→ WHAT THE TASK ASKS: Take each line of the listing that has the string "caller" and report it.

→ DATASET EXTRACT:
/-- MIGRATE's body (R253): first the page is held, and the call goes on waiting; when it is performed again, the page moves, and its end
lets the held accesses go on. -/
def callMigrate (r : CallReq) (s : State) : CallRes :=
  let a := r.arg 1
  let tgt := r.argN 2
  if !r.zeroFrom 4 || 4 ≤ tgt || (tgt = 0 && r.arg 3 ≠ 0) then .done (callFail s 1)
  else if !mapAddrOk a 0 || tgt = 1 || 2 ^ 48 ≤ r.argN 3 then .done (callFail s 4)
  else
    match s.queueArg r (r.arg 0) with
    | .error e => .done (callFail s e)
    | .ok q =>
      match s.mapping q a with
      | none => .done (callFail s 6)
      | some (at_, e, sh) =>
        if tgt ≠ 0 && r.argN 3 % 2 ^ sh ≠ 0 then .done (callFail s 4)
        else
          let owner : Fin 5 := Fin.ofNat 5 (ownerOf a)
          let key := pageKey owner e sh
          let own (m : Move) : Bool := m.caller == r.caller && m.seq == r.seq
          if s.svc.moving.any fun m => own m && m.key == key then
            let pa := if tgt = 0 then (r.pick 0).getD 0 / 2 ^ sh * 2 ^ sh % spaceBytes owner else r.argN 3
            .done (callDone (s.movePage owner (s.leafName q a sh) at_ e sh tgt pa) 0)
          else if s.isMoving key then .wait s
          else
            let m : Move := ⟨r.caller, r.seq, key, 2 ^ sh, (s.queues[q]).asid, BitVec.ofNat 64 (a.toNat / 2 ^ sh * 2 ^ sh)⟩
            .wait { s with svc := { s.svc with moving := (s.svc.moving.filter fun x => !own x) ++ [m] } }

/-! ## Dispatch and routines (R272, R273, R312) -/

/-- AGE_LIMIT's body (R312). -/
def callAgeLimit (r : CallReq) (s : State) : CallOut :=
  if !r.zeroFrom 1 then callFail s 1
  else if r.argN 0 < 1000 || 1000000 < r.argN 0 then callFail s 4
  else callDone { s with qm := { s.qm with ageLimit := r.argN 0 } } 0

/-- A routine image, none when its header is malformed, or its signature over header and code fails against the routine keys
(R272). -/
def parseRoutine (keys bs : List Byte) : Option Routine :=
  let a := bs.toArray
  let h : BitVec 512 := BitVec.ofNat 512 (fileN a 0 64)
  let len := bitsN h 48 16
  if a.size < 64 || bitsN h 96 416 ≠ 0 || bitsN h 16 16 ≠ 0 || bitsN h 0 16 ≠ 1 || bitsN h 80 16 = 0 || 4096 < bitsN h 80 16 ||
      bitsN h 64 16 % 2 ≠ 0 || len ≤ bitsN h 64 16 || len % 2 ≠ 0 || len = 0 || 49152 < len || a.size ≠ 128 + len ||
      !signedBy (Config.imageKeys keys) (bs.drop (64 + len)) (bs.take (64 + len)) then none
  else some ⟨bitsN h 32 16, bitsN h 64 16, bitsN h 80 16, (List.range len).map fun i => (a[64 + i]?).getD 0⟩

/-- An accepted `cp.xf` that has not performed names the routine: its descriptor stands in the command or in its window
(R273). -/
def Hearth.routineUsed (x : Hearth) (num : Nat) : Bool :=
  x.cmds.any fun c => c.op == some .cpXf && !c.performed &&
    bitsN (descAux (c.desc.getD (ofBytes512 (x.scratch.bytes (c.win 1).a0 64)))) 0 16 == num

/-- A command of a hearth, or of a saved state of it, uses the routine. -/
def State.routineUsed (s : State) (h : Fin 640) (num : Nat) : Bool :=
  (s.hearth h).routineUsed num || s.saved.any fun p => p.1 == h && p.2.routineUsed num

→ RESULT OF THIS TASK:
          let own (m : Move) : Bool := m.caller == r.caller && m.seq == r.seq
            let m : Move := ⟨r.caller, r.seq, key, 2 ^ sh, (s.queues[q]).asid, BitVec.ofNat 64 (a.toNat / 2 ^ sh * 2 ^ sh)⟩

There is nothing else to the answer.